Exercise brief: Your task is to print every entry below exactly as given.

Supplied data:
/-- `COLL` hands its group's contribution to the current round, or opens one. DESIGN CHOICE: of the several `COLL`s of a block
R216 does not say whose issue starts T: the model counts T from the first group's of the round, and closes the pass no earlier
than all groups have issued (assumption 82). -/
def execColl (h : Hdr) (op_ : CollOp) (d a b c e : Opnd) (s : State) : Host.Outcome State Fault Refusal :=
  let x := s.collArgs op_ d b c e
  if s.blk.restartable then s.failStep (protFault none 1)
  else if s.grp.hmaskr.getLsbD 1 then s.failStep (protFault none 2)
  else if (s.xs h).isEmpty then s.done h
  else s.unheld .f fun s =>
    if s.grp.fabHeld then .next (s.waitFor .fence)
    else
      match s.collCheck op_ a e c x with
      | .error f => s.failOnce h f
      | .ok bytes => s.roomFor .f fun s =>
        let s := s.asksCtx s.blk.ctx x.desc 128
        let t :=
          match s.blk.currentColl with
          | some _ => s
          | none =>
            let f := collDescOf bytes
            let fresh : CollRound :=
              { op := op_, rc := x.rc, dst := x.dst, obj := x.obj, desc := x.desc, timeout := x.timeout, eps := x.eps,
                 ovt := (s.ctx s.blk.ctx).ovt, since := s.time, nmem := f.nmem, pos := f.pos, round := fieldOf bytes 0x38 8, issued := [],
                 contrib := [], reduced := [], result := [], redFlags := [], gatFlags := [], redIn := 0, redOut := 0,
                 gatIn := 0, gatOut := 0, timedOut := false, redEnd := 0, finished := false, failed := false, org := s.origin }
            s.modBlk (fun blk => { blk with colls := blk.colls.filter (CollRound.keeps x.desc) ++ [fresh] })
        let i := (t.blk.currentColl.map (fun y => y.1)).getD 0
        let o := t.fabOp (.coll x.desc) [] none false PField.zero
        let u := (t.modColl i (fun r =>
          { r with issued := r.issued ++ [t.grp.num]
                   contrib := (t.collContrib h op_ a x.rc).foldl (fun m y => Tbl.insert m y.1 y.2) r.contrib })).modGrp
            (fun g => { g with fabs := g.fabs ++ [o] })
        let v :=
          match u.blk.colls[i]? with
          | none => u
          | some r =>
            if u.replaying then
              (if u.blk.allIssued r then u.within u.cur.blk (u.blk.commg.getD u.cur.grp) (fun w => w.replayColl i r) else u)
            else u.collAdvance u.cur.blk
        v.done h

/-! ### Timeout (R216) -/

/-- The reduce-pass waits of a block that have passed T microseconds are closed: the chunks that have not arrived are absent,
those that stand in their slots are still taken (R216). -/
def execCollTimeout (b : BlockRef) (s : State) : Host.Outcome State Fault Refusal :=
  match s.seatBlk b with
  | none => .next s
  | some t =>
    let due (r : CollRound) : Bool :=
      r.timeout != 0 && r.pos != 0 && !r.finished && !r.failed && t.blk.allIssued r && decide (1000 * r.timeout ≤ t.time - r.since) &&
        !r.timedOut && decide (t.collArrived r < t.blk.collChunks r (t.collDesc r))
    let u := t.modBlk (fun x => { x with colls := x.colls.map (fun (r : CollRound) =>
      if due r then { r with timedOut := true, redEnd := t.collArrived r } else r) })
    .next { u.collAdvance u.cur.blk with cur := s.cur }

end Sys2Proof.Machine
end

Task answer:
/-- `COLL` hands its group's contribution to the current round, or opens one. DESIGN CHOICE: of the several `COLL`s of a block
R216 does not say whose issue starts T: the model counts T from the first group's of the round, and closes the pass no earlier
than all groups have issued (assumption 82). -/
def execColl (h : Hdr) (op_ : CollOp) (d a b c e : Opnd) (s : State) : Host.Outcome State Fault Refusal :=
  let x := s.collArgs op_ d b c e
  if s.blk.restartable then s.failStep (protFault none 1)
  else if s.grp.hmaskr.getLsbD 1 then s.failStep (protFault none 2)
  else if (s.xs h).isEmpty then s.done h
  else s.unheld .f fun s =>
    if s.grp.fabHeld then .next (s.waitFor .fence)
    else
      match s.collCheck op_ a e c x with
      | .error f => s.failOnce h f
      | .ok bytes => s.roomFor .f fun s =>
        let s := s.asksCtx s.blk.ctx x.desc 128
        let t :=
          match s.blk.currentColl with
          | some _ => s
          | none =>
            let f := collDescOf bytes
            let fresh : CollRound :=
              { op := op_, rc := x.rc, dst := x.dst, obj := x.obj, desc := x.desc, timeout := x.timeout, eps := x.eps,
                 ovt := (s.ctx s.blk.ctx).ovt, since := s.time, nmem := f.nmem, pos := f.pos, round := fieldOf bytes 0x38 8, issued := [],
                 contrib := [], reduced := [], result := [], redFlags := [], gatFlags := [], redIn := 0, redOut := 0,
                 gatIn := 0, gatOut := 0, timedOut := false, redEnd := 0, finished := false, failed := false, org := s.origin }
            s.modBlk (fun blk => { blk with colls := blk.colls.filter (CollRound.keeps x.desc) ++ [fresh] })
        let i := (t.blk.currentColl.map (fun y => y.1)).getD 0
        let o := t.fabOp (.coll x.desc) [] none false PField.zero
        let u := (t.modColl i (fun r =>
          { r with issued := r.issued ++ [t.grp.num]
                   contrib := (t.collContrib h op_ a x.rc).foldl (fun m y => Tbl.insert m y.1 y.2) r.contrib })).modGrp
            (fun g => { g with fabs := g.fabs ++ [o] })
        let v :=
          match u.blk.colls[i]? with
          | none => u
          | some r =>
            if u.replaying then
              (if u.blk.allIssued r then u.within u.cur.blk (u.blk.commg.getD u.cur.grp) (fun w => w.replayColl i r) else u)
            else u.collAdvance u.cur.blk
        v.done h

/-! ### Timeout (R216) -/

/-- The reduce-pass waits of a block that have passed T microseconds are closed: the chunks that have not arrived are absent,
those that stand in their slots are still taken (R216). -/
def execCollTimeout (b : BlockRef) (s : State) : Host.Outcome State Fault Refusal :=
  match s.seatBlk b with
  | none => .next s
  | some t =>
    let due (r : CollRound) : Bool :=
      r.timeout != 0 && r.pos != 0 && !r.finished && !r.failed && t.blk.allIssued r && decide (1000 * r.timeout ≤ t.time - r.since) &&
        !r.timedOut && decide (t.collArrived r < t.blk.collChunks r (t.collDesc r))
    let u := t.modBlk (fun x => { x with colls := x.colls.map (fun (r : CollRound) =>
      if due r then { r with timedOut := true, redEnd := t.collArrived r } else r) })
    .next { u.collAdvance u.cur.blk with cur := s.cur }

end Sys2Proof.Machine
end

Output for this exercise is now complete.